Zurich Am. Ins. Grp. v. Duncan Ex Rel. Duncan

889 F.3d 293
CourtCourt of Appeals for the Sixth Circuit
DecidedMay 3, 2018
Docket17-3625
StatusPublished
Cited by14 cases

This text of 889 F.3d 293 (Zurich Am. Ins. Grp. v. Duncan Ex Rel. Duncan) is published on Counsel Stack Legal Research, covering Court of Appeals for the Sixth Circuit primary law. Counsel Stack provides free access to over 12 million legal documents including statutes, case law, regulations, and constitutions.

Bluebook
Zurich Am. Ins. Grp. v. Duncan Ex Rel. Duncan, 889 F.3d 293 (6th Cir. 2018).

Opinion

KAREN NELSON MOORE, Circuit Judge.

Raymond Duncan, a veteran of the U.S. Air Force, was born in 1947 and was a long-term resident of Middlesboro, Kentucky. He worked in the coal-mining industry for over twenty years and developed severe respiratory issues. Raymond filed a claim for benefits under the Black Lung Benefits Act, but he died while his claim was still pending. Raymond's claim was consolidated with a claim for survivor's benefits submitted by his widow, Joanna Duncan. The administrative law judge ("ALJ") awarded benefits to Joanna, on both Raymond's behalf and as his surviving spouse. The Benefits Review Board ("Board") affirmed. Zurich American Insurance Group ("Zurich American"), the insurer of Straight Creek Coal Resources, now petitions this court to review the award. For the following reasons, we DENY its petition.

I. BACKGROUND

A. Statutory and Legal Framework

The Black Lung Benefits Act ("BLBA"), 30 U.S.C. § 901 et seq. , provides benefits to coal miners who are totally disabled due to pneumoconiosis caused by prolonged exposure to coal dust. Pneumoconiosis, commonly called black lung disease, is a "chronic dust disease of the lung and its sequelae, including respiratory and pulmonary impairments, arising out of coal mine employment." 30 U.S.C. § 902 (b). The BLBA's implementing regulations recognize two forms of pneumoconiosis : clinical and legal. Brandywine Explosives & Supply v. Dir., Office of Workers' Comp. Programs , 790 F.3d 657 , 661 (6th Cir. 2015). Clinical pneumoconiosis"consists of those diseases recognized by the medical community as pneumoconioses,"

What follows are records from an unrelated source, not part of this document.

/-- The update fed by a stage ends with the stage's status (10 R338). -/
def endFused (s : State) (d status : Nat) : State :=
  match s.upd.fuses.find? (fun f => f.red = some d) with
  | none => s
  | some f =>
    let s := { s with upd := { s.upd with fuses := s.upd.fuses.filter (fun g => g.red != some d) } }
    match f.upd with
    | some u => failUpdate s u status
    | none => s

/-- A stage ends early: ABORT to its neighbours with the originating status and vertex, its slots freed, its fused
update ended (09 R322). -/
def abortStage (s : State) (d status origV origS : Nat) (except : Option (Nat × Bool)) : State :=
  match tget s.red.stages d with
  | none => s
  | some g =>
    let s := sendAborts s g origS origV except
    endFused (dropStage s d g) d status

/-- A stage fails with a status of its own: ABORT carries it and this block's vertex. -/
def failStage (s : State) (d status : Nat) : State :=
  completeDesc (abortStage s d status (s.dom.vertex.getD 0) status none) d status 0

/-! Squash (11 R368). -/

/-- Withdraw the frames of a descriptor that have not taken their tags (11 R368). -/
def dropTx (s : State) (d : Nat) : State :=
  let mine := fun (f : TxFrame) => match f.origin with
    | .signal e => e == d
    | .reduce e => e == d
    | .dump e _ => e == d
    | .copy e _ => (tget s.fab.copies e).any (fun c => c.desc == d)
    | _ => false
  { s with fab := { s.fab with txq := s.fab.txq.filter (fun f => !mine f) } }

/-- The chunks of a copy that are sent and not settled: in a tag, or applied at home (11 R368). -/
def copySent (s : State) (e : Nat) : Nat :=
  tcount s.fab.tags (fun _ t => match t.origin with
    | .copy k _ => k == e
    | _ => false) +
  tcount s.fab.homes (fun _ h => match h.who with
    | .chunk k _ => k == e
    | _ => false) +
  tcount s.mem.ops (fun _ o => match o.who with
    | .chunk k _ => k == e
    | _ => false)

/-- A squashed copy keeps the chunks that are sent; with none, its engine is free. -/
def squashCopies (s : State) (d : Nat) : State :=
  let cs := tmapV s.fab.copies (fun e c =>
    if c.desc = d then { c with squash := true, ready := [], out := copySent s e } else c)
  { s with fab := { s.fab with copies := tkeep cs (fun _ c => !(c.desc == d && c.out == 0)) } }

/-- Stop a descriptor on every unit that holds it; `status` is what neighbours and Cadence are told. -/
def squashUnits (s : State) (d status : Nat) : State :=
  let s := abortStage s d status (s.dom.vertex.getD 0) status none
  let s := tearUpdate s d status
  let s := { s with upd := { s.upd with fuses := s.upd.fuses.filter (fun f => f.upd != some d || f.red.isSome) } }
  let s := pmDrop s (fun u => match u with
    | .copyRead e _ => (tget s.fab.copies e).any (fun c => c.desc == d)
    | _ => false)
  let s := squashCopies (dropTx s d) d
  { s with
    fab := { s.fab with
      waits := s.fab.waits.filter (fun w => w.desc != d)
      fences := s.fab.fences.filter (fun f => f.desc != d) }
    mem := { s.mem with drains := s.mem.drains.filter (fun x => x.desc != d) } }
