/-- A tag retires: it is free, its stream has one frame less outstanding (an acknowledgement stream as many as it has sent since
its GAP, once that is acknowledged: 07 R226), a covered write that failed is noted for its
fence, and whoever waits is told (07 R228, R233, R247). -/
def retire (s : State) (t status : Nat) (data : Bytes) (poison : Nat) : State :=
  match tget s.fab.tags t with
  | none => s
  | some e =>
    let s := pmDrop { s with fab := { s.fab with tags := tdel s.fab.tags t } } (fun u => u == .resend t)
    let s := mirrorRec s (.retired [t])
    let s := if isModTag e then s
      else if e.op = opGap then
        egMod s (tagStream e) (fun c =>
          let c := if subOf e.stream ≠ 0xFF then { c with outstanding := c.outstanding - 1 }
            else if status = stOk then { c with outstanding := tgetD s.fab.ackSince (e.dst * 8 + e.tc) 0 } else c
          if c.gap ≠ some t then c
          else if status = stOk then { c with closing := false, gap := none } else { c with gap := none })
      else egMod s (tagStream e) (fun c => { c with outstanding := c.outstanding - 1 })
    let s := if e.cover ∧ status ≠ stOk then { s with fab := { s.fab with failed := s.fab.failed ++
        [{ ctx := e.ctx, epoch := e.fepoch, ord := e.ord, dst := e.dst, via := e.dst, tc := e.tc, status := status }] } } else s
    frameEnd s e.origin status data poison

/-- A frame gives up (07 R232): ST_TIMEOUT, and its stream closes (07 R234). -/
def giveUp (s : State) (t : Nat) : State :=
  match tget s.fab.tags t with
  | none => s
  | some e =>
    let s := countEv (bump (setBits s 0x1A024 1) 0x1A034) 0x054 (ownerPart e.owner) 1
    let s := retire s t stTimeout [] 0
    if isModTag e then s else egMod s (tagStream e) (fun c => { c with closing := true })

/-! Placing and sending. -/

/-- A class of a partition is over budget (11 R352): its credit is negative, or its budget 0. -/
def overBudget (s : State) (owner tc : Nat) : Bool :=
  owner != 0 && tc != 0 &&
  ((partAt s (owner - 1)).budgets.getD tc 0 == 0 || decide (tgetD s.fab.credit ((owner - 1) * 8 + tc) 0 < 0))

/-- A frame takes a lane: credit in quarters of a byte, 256 bytes to a flit, and counts (11 R352, 13 R424). -/
def chargeLane (s : State) (owner tc n port : Nat) : State :=
  let s := countEv s (0x030 + port) (ownerPart owner) 1
  if owner = 0 then s
  else
    let p := owner - 1
    let r := partAt s p
    let s := setPart s p { r with bw := r.bw.set tc ((r.bw.getD tc 0 + n) % 2 ^ 64) }
    if tc = 0 then s
    else
      let k := p * 8 + tc
      let c := tgetD s.fab.credit k 0
      let s := if overBudget s owner tc then countEv (setBits s (ptOff p 0x48) (toW (2 ^ tc))) 0x093 (some p) n else s
      { s with fab := { s.fab with credit := tset s.fab.credit k (c - 1024 * n) } }

/-- The stored frame whose records a run of `n` records from record `i` would overwrite (07 R230). -/
def retxOver (s : State) (i n : Nat) : Option (Nat × TagEnt) :=
  s.fab.tags.find? (fun p => decide (p.2.retx ≠ 0) && decide (p.2.retx - 1 < i + n) && decide (i < p.2.retx - 1 + p.2.nfl))

/-- The first run of `n` records from `i` on, going round the area of `total` records, that overwrites no stored frame. -/
def retxClear (s : State) (total n : Nat) : Nat → Nat → Nat
  | 0, i => i
  | fuel + 1, i => match retxOver s i n with
    | none => i
    | some p =>
      let j := p.2.retx - 1 + p.2.nfl
      retxClear s total n fuel (if j + n ≤ total then j else 0)

/-- Where a frame's records stand: within the retransmit area, over the records of no other stored frame, at a place
the spec leaves to the block (07 R230). The place is found from a free value (log 10). -/
def retxPlace (s : State) (n : Nat) : Nat × State :=
  let f := freeN s
  let records := fld (reg s 0x1A008) 10 0 * 4096
  (retxClear s records n (2 * s.fab.tags.length + 2) (f.1 % (records - n + 1)), f.2)

/-- Base address of the retransmit area. -/
def retxBase (s : State) : Nat := (reg s 0x1A000).toNat / 2 ^ 20 * 2 ^ 20 + 2 ^ 32 * (reg s 0x1A004).toNat

/-- The 256-byte records of a frame (07 R230). -/
def retxRecords (content : Bytes) (n : Nat) : Bytes := (cutFlits n content).flatMap (fun c => c ++ [0, 0, 0, 0])

/-- Replace a tag. -/
def setTag (s : State) (t : Nat) (e : TagEnt) : State := { s with fab := { s.fab with tags := tset s.fab.tags t e } }

/-- The ring of a frame with a tag has room for it, beside what the frames of core-side requests are to take (07 R229, R230). -/
def tagRoom (s : State) (e : TagEnt) : Bool :=
  ringRoom s e.owner (e.nfl + if fromCore e.origin then 0 else coreQueuedFlits s e.owner)

/-- Send a tag in STATE 1: its ring has room and a lane takes it; its records are written meanwhile (07 R230, R231). -/
def sendTag (s : State) (t pick : Nat) : State :=
  match tget s.fab.tags t with
  | none => s
  | some e =>
    if e.state ≠ 1 then s
    else if !tagRoom s e then setBits s 0x1A024 2
    else match placeFrame s e.dst e.stream (e.op == opReduce) e.nfl pick with
      | none => s
      | some (k, s) =>
        let p := retxPlace s e.nfl
        let s := p.2
        let pos := tgetD s.fab.ring e.owner 0
        let s := { s with fab := { s.fab with ring := tset s.fab.ring e.owner (pos + e.nfl) } }
        let e := { e with state := 2, deadline := s.aon.ts + e2eTimeout s, port := k / 8, lane := k % 8, retx := p.1 + 1, rpos := pos }
        let s := mirrorRec (setTag s t e) (.tag t e)
        let s := sendFlits s k (cutFlits e.nfl e.content) [t] (ownerPart e.owner)
        let s := emitMreq s true (retxBase s + 256 * p.1) (256 * e.nfl) (retxRecords e.content e.nfl) [] none
        chargeLane s e.owner e.tc e.nfl (k / 8)

/-- Send a stored frame again with the records read back (06 R211, 07 R232), unless it has been answered DUP meanwhile.
While no lane is in service it waits for one (06 R209). -/
def resendTag (s : State) (t : Nat) (data : Bytes) (pick : Nat) : State :=
  match tget s.fab.tags t with
  | none => s
  | some e => if e.state ≠ 2 then s else match placeFrame s e.dst e.stream (e.op == opReduce) e.nfl pick with
    | none => setTag s t { e with move := true }
    | some (k, s) =>
      let s := setTag s t { e with deadline := s.aon.ts + e2eTimeout s, port := k / 8, lane := k % 8, move := false }
      let cs := (List.range e.nfl).map (fun i => padTo 252 (slice data (256 * i) 252))
      chargeLane (sendFlits s k cs [t] (ownerPart e.owner)) e.owner e.tc e.nfl (k / 8)

/-- Read a frame's records back to send it again; none may be read while its writes are outstanding, and a failed
record makes the frame give up (07 R231, 12 R391). -/
def askResend (s : State) (t : Nat) : State :=
  match tget s.fab.tags t with
  | none => s
  | some e =>
    if e.recs = 2 then giveUp s t
    else if e.recs = 0 then setTag s t { e with move := true }
    else
      let busy := s.fab.pm.any (fun p => match p.2.use with
        | .resend u => u == t
        | _ => false)
      let s := setTag s t { e with move := false, deadline := s.aon.ts + e2eTimeout s }
      if busy then s
      else pmReq s (.resend t) false (retxBase s + 256 * (e.retx - 1)) (256 * e.nfl) [] [] none

/-- A stored frame's timer expires (07 R232). -/
def timerExpiry (s : State) (t : Nat) : State :=
  match tget s.fab.tags t with
  | none => s
  | some e =>
    if e.sends ≥ fld (reg s 0x1A010) 3 0 ∨ e.recs = 2 then giveUp s t
    else
      let e := { e with sends := e.sends + 1, deadline := s.aon.ts + e2eTimeout s }
      let s := setTag s t e
      if e.state ≠ 2 ∨ (effective s 0xFF).isEmpty then s
      else countAon (countEv (bump (askResend s t) 0x1A030) 0x053 (ownerPart e.owner) 1) 4 1

/-- Frames that wait to move are read back as soon as their records stand in memory and a lane is in service (06 R209,
R211; 07 R231). -/
def settleMoves (s : State) : State :=
  (s.fab.tags.filter (fun p => p.2.move)).foldl (fun s p =>
    if p.2.recs = 0 ∨ (p.2.recs = 1 ∧ p.2.state = 2 ∧ (effective s 0xFF).isEmpty) then s
    else if p.2.state = 2 then askResend s p.1
    else match tget s.fab.tags p.1 with
      | some e => setTag s p.1 { e with move := false }
      | none => s) s

/-! Which frame goes next. -/

/-- What keeps a queued frame. -/
inductive TxReady where
  | go | wait | ctxMiss | chordMiss | fail (status : Nat)
  deriving DecidableEq

/-- Egress contexts with an OWNER, of both parities (11 R349). -/
def egressCount (s : State) (owner : Nat) : Nat :=
  tcount s.links.egress (fun k _ => k / 2 % 65536 / 2048 == owner)

/-- The parity under which a frame is sealed. -/
def txPar (s : State) (f : TxFrame) : Bool := f.under.getD s.dom.gen % 2 == 1

/-- The share of a frame has a tag for it, beside those that the queued frames of core-side requests are to take (07 R229). -/
def shareOk (s : State) (f : TxFrame) : Bool :=
  let o := shareOf s f.owner
  !isStored f || decide (tagsUsed s o + (if fromCore f.origin then 0 else coreQueued s o) < tagShare s o)

/-- Whether a frame may take its tag, sequence, Chord and lane now (06 R190, R202, R203; 07 R229; 11 R349; 05 R173). -/
def txReady (s : State) (f : TxFrame) : TxReady :=
  let n := flitsOf f.payload.length
  let stream := txStream f
  let par := txPar s f
  let lanes := (effective s 0xFF)
  let laneOk := if lanes.isEmpty then isStored f else (placeFrame s f.dst stream (f.op == opReduce) n 0).isSome
  let tagOk := shareOk s f
  if f.smode = 2 then if tagOk && laneOk then .go else .wait
  else if f.boot then if laneOk then .go else .wait
  else if !isMember s && !(ctlPeer s f.dst && f.tc == 0) then .fail stNotPermitted
  else if !tagOk then .wait
  else
    let key := streamKey f.dst stream par
    let ctx : TxReady := match tget s.links.egress key with
      | some c =>
        if f.op != opGap && (c.closing || decide (1024 ≤ c.outstanding)) then .wait
        else if f.op == opEack && decide (512 ≤ tgetD s.fab.ackSince (f.dst * 8 + f.tc) 0) then .wait
        else if !c.resident then .ctxMiss else .go
      | none =>
        if shareOf s f.owner ≠ 0 ∧ (partAt s (f.owner - 1)).scLimit ≤ egressCount s f.owner then .fail stNoResource
        else if !scRoom s then .fail stNoResource else .go
    if ctx ≠ .go then ctx
    else match tget s.links.chord (chordKey f.dst 0 par) with
      | none => if (chordSlot s par).isSome then .chordMiss else .fail stNotPermitted
      | some c => if 2 ^ 32 ≤ c.count ∧ c.gen = 0xFFFFFFFF then .fail stKeyExhausted else if laneOk then .go else .wait

/-- A queued frame that no earlier frame of its stream stands before; a GAP goes before the frames that wait for it (07 R234). -/
def txHeads : List TxFrame → List (Nat × Nat) → Nat → List (Nat × TxFrame)
  | [], _, _ => []
  | f :: t, seen, i =>
    let key := (f.dst, txStream f)
    if f.smode = 2 ∨ f.boot ∨ f.op = opGap then (i, f) :: txHeads t seen (i + 1)
    else if seen.contains key then txHeads t seen (i + 1)
    else (i, f) :: txHeads t (key :: seen) (i + 1)

/-- The turn of an OWNER and class: TC0, then frames of OWNER 0 and within budget, then frames over budget; in a kind,
round-robin across owners and then classes (11 R352). Smaller goes first. -/
def rankOf (s : State) (owner tc : Nat) : Nat :=
  if tc = 0 then 0
  else
    let own := (owner + 17 - 1 - s.fab.rrOwner) % 17
    let cls := (tc + 8 - 1 - tgetD s.fab.rrTc owner 0) % 8
    1000 * (1 + b2n (overBudget s owner tc)) + 8 * own + cls

/-- The turn of a queued frame. -/
def txRank (s : State) (f : TxFrame) : Nat := rankOf s f.owner f.tc

/-- The best of the frames that may go. -/
def txBest (s : State) (l : List (Nat × TxFrame)) : Option (Nat × TxFrame) :=
  l.foldl (fun b x => match b with
    | none => some x
    | some y => if txRank s x.2 < txRank s y.2 then some x else some y) none
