/-- WD_INVALIDATE. -/
def startInvalidate (s : State) (d : Nat) (b : Bytes) : State :=
  let kid := leAt b 8 2 % 4096
  let e := leAt b 12 4
  match regionAt s kid with
  | none => completeDesc s d stStaleHandle 0
  | some r =>
    if r.kind ≠ 2 ∨ (r.authority ∧ e ≠ r.epoch) ∨ e < r.epoch then completeDesc s d stBadParam r.epoch
    else if e = r.epoch then completeDesc s d stOk r.epoch
    else
      let ops := opsOn s kid r.epoch false
      let s := setRegion s kid { r with epoch := e }
      { s with mem := { s.mem with drains := s.mem.drains ++
        [{ desc := d, kid := kid, publish := false, target := e, ops := ops, status := stOk }] } }

/-! Abort (11 R367). -/

/-- WD_ABORT against the descriptor most recently fetched from an index of a queue of its context. -/
def startAbort (s : State) (d c : Nat) (b : Bytes) : State :=
  let q := leAt b 8 1
  let i := leAt b 12 4
  let hits := s.parts.desc.filter (fun y => y.2.ctx == c && y.2.queue == q && y.2.index == i)
  match hits.getLast? with
  | none => completeDesc s d stBadParam 0
  | some (t, y) =>
    if y.user ≠ leAt b 16 4 ∨ y.opcode = 10 then completeDesc s d stBadParam 0
    else match y.phase with
      | .fetched => completeDesc (squashDesc s t stAborted) d stOk 0
      | .running => completeDesc (squashDesc s t stAborted) d stOk 0
      | _ => completeDesc s d stAbortTooLate 0

/-! Starting (11 R360; 13 R426). -/

/-- MODE 1 counters take their snapshot at the start of a command (13 R426); none while frozen (13 R430). -/
def startSnap (s : State) (part : Nat) : State :=
  if s.aon.frozen then s
  else { s with dbg := { s.dbg with cnt := tmapV s.dbg.cnt (fun _ c =>
    if c.enable ∧ c.mode = 1 ∧ (!c.filter ∨ c.part = part) then { c with snap := c.val, val := 0 } else c) } }

/-- A mark names the next reduction or update of its queue (13 R437). -/
def takeMark (s : State) (d : Nat) (x : Desc) : State :=
  if x.opcode = 9 then s
  else
    let k := x.ctx * 256 + x.queue
    let m := tget s.parts.marks k
    let s := { s with parts := { s.parts with marks := tdel s.parts.marks k } }
    if x.opcode = 2 ∨ x.opcode = 3 then match descAt s d with
      | some y => setDesc s d { y with mark := m }
      | none => s
    else s

/-- Start a descriptor: none when it must wait at its queue's head. `acc` answers the read of a PGD. -/
def tryStart (s : State) (d : Nat) (acc : Access) : Option State :=
  match descAt s d with
  | none => none
  | some x =>
    let p := (ctxPart s x.ctx).getD 0
    let b := x.raw
    let go := fun (_ : Unit) =>
      takeMark (setDesc (countEv (startSnap s p) 0x090 (some p) 1) d { x with phase := .running, checked := true }) d x
    if x.checked then startUpdate (setDesc s d { x with phase := .running }) d x.ctx p b acc
    else
      let s := go ()
      match headCheck s p x.opcode b with
      | some st => some (completeDesc s d st (resultNow s d x))
      | none =>
        match x.opcode with
        | 1 => startCopy s d b
        | 2 => startReduce s d x.ctx p b
        | 3 => startUpdate s d x.ctx p b acc
        | 4 => some (startPublish s d b)
        | 5 => some (startInvalidate s d b)
        | 6 => startFence s d x.ctx x.pasid b
        | 7 =>
          if subTaken s p (leAt b 8 2) (leAt b 10 1) then some (completeDesc s d stBusy 0)
          else some (sendSignal s d p x.ctx (leAt b 8 2) (leAt b 10 1) (leAt b 16 6) (leAt b 24 8))
        | 8 =>
          if 4096 ≤ s.fab.waits.length then none
          else
            let t := leAt b 32 4
            let w : Wait := { desc := d, part := p, addr := leAt b 16 6, threshold := leAt b 24 8,
                              until_ := if t = 0 then none else some (s.aon.ts + 1000 * t), expired := false }
            some (readWait { s with fab := { s.fab with waits := s.fab.waits ++ [w] } } w)
        | 9 =>
          let k := x.ctx * 256 + x.queue
          some (completeDesc { s with parts := { s.parts with
            marks := tset s.parts.marks k (leAt b 8 4, leAt b 16 8) } } d stOk 0)
        | _ => some (startAbort s d x.ctx b)

/-! Whose turn it is (11 R360). -/

/-- A queue head that may be tried: its partition, slot, queue, priority and descriptor. -/
structure Cand where
  part : Nat
  slot : Nat
  queue : Nat
  prio : Nat
  desc : Nat
  deriving DecidableEq, Repr

/-- The heads that may be tried. -/
def candidates (s : State) : List Cand :=
  s.parts.desc.filterMap (fun y =>
    if startable s y.1 y.2 then match ctxAt s y.2.ctx with
      | some c => c.slot.map (fun sl => { part := c.part, slot := sl, queue := y.2.queue,
                                          prio := (queueAt c y.2.queue).prio, desc := y.1 })
      | none => none
    else none)

/-- The turn of a head: partitions round-robin, then slots round-robin, then the higher priority, then queues
round-robin. Smaller goes first. -/
def candRank (s : State) (c : Cand) : Nat :=
  let p := (c.part + 16 - 1 - s.parts.rrPart) % 16
  let sl := (c.slot + 64 - 1 - tgetD s.parts.rrSlot c.part 63) % 64
  let q := (c.queue + 256 - 1 - tgetD s.parts.rrQueue (4 * c.slot + c.prio % 4) 255) % 256
  ((p * 64 + sl) * 4 + (3 - c.prio % 4)) * 256 + q

/-- A head takes the turn. -/
def tookTurn (s : State) (c : Cand) : State :=
  { s with parts := { s.parts with
      rrPart := c.part, rrSlot := tset s.parts.rrSlot c.part c.slot
      rrQueue := tset s.parts.rrQueue (4 * c.slot + c.prio % 4) c.queue } }

/-- Try heads in turn: the first that starts, and the state in which it has taken the turn. -/
def firstStart (s : State) (acc : Access) : List Cand → Option (Nat × State)
  | [] => none
  | c :: t => match tryStart s c.desc acc with
    | some s' => some (c.desc, tookTurn s' c)
    | none => firstStart s acc t

/-- The descriptor whose turn it is, and its start. -/
def theTurn (s : State) (acc : Access) : Option (Nat × State) :=
  firstStart s acc ((candidates s).insertionSort (fun a b => candRank s a ≤ candRank s b))

/-- One turn of the dispatcher. -/
def dispatchTurn (s : State) (acc : Access) : State := ((theTurn s acc).map (·.2)).getD s

/-- Start one descriptor of an opcode, when it is its turn. -/
def startOne (op d : Nat) (acc : Access) (s : State) : State :=
  match descAt s d, theTurn s acc with
  | some x, some (e, t) => if x.opcode = op && e = d && dispatchUp s then t else s
  | _, _ => s

/-! The commands. -/

/-- DESCRIPTOR_START (11 R360). -/
def execDescriptorStart (acc : Access) (s : State) : Host.Outcome State Fault Refusal :=
  runEng (fun s => when_ (dispatchUp s) (fun s => dispatchTurn s acc) s) s

/-- WD_COPY_ASYNC (07 R242). -/
def execWdCopyAsync (desc : Nat) (s : State) : Host.Outcome State Fault Refusal := runEng (startOne 1 desc .ok) s

/-- COPY_CHUNK_SEND (07 R242). -/
def execCopyChunkSend (eng : Nat) (s : State) : Host.Outcome State Fault Refusal :=
  runEng (fun s => when_ (clkRuns s) (fun s => sendChunk s eng) s) s

/-- WD_REDUCE (09 R295, R296). -/
def execWdReduce (desc : Nat) (s : State) : Host.Outcome State Fault Refusal := runEng (startOne 2 desc .ok) s

/-- WD_UPDATE (10 R329, R330). -/
def execWdUpdate (desc : Nat) (acc : Access) (s : State) : Host.Outcome State Fault Refusal :=
  runEng (startOne 3 desc acc) s

/-- WD_PUBLISH (08 R283, R284). -/
def execWdPublish (desc : Nat) (s : State) : Host.Outcome State Fault Refusal := runEng (startOne 4 desc .ok) s

/-- WD_INVALIDATE (08 R285). -/
def execWdInvalidate (desc : Nat) (s : State) : Host.Outcome State Fault Refusal := runEng (startOne 5 desc .ok) s

/-- WD_FENCE (07 R247, R248). -/
def execWdFence (desc : Nat) (s : State) : Host.Outcome State Fault Refusal := runEng (startOne 6 desc .ok) s

/-- WD_SIGNAL (07 R246). -/
def execWdSignal (desc : Nat) (s : State) : Host.Outcome State Fault Refusal := runEng (startOne 7 desc .ok) s

/-- WD_WAIT (07 R245). -/
def execWdWait (desc : Nat) (s : State) : Host.Outcome State Fault Refusal := runEng (startOne 8 desc .ok) s

/-- WAIT_POLL (07 R245). -/
def execWaitPoll (desc : Nat) (acc : Access) (value : Nat) (s : State) : Host.Outcome State Fault Refusal :=
  runEng (fun s => pollWait s desc acc value) s

/-- WAIT_TIMEOUT (07 R245). -/
def execWaitTimeout (desc : Nat) (s : State) : Host.Outcome State Fault Refusal := runEng (fun s => timeoutWait s desc) s

/-- WD_DUMP_MARK (13 R437). -/
def execWdDumpMark (desc : Nat) (s : State) : Host.Outcome State Fault Refusal := runEng (startOne 9 desc .ok) s

/-- WD_ABORT (11 R367). -/
def execWdAbort (desc : Nat) (s : State) : Host.Outcome State Fault Refusal := runEng (startOne 10 desc .ok) s

end Sys2Proof.Machine
end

*297 20 C.F.R. § 718.201 (a)(1), whereas legal pneumoconiosis"includes any chronic lung disease or impairment and its sequelae arising out of coal mine employment," 20 C.F.R. § 718.201 (a)(2). Federal regulations also recognize that pneumoconiosis-clinical and legal-is a "latent and progressive disease which may first become detectable only after the cessation of coal mine dust exposure." 20 C.F.R. § 718.201 (c) ; Sunny Ridge Mining Co. v. Keathley , 773 F.3d 734 , 739 (6th Cir. 2014).

To establish entitlement to benefits under the BLBA, a person must show that (1) he or she is a miner (2) who suffers from pneumoconiosis (3) arising out of coal mine employment, which (4) contributes to (5) his or her total disability. 20 C.F.R. § 725.202 (d) ; Big Branch Res., Inc. v. Ogle , 737 F.3d 1063 , 1069 (6th Cir. 2013). If a miner was employed for at least fifteen years in "one or more underground coal mines," or "in a coal mine other than an underground mine" with "substantially similar" conditions to that of an underground mine, and "demonstrates the existence of a totally disabling respiratory or pulmonary impairment, then there shall be a rebuttable presumption that such miner is totally disabled due to pneumoconiosis, that his death was due to pneumoconiosis, or that at the time of his death he was totally disabled by pneumoconiosis." 1 30 U.S.C. § 921 (c)(4). "Thus, after a showing that the miner (1) was employed for at least fifteen years in underground coal mines [or in coal mines with "substantially similar" conditions] and (2) is totally disabled due to a respiratory or pulmonary impairment, then the rest of the elements outlined in 20 C.F.R. § 725.202 (d) are presumed and the burden shifts to the employer to rebut them." Ogle , 737 F.3d at 1069 . The employer may rebut the fifteen-year presumption by establishing that: "(1) the miner has neither clinical nor legal pneumoconiosis, or (2) the miner's respiratory or pulmonary impairment did not arise out of, or in connection with, employment in a coal mine." Cent. Ohio Coal Co. v. Dir., Office of Workers' Comp. Programs , 762 F.3d 483 , 487 (6th Cir. 2014) ; 30 U.S.C. § 921 (c)(4).

B. Factual History

Raymond began working as an electrician in a strip mine in 1974, and worked in coal mines in a variety of occupations until 1999-except for a period between January 1992 and August 1993. Pet'r App'x at A105 (Emp't Hist. at 1).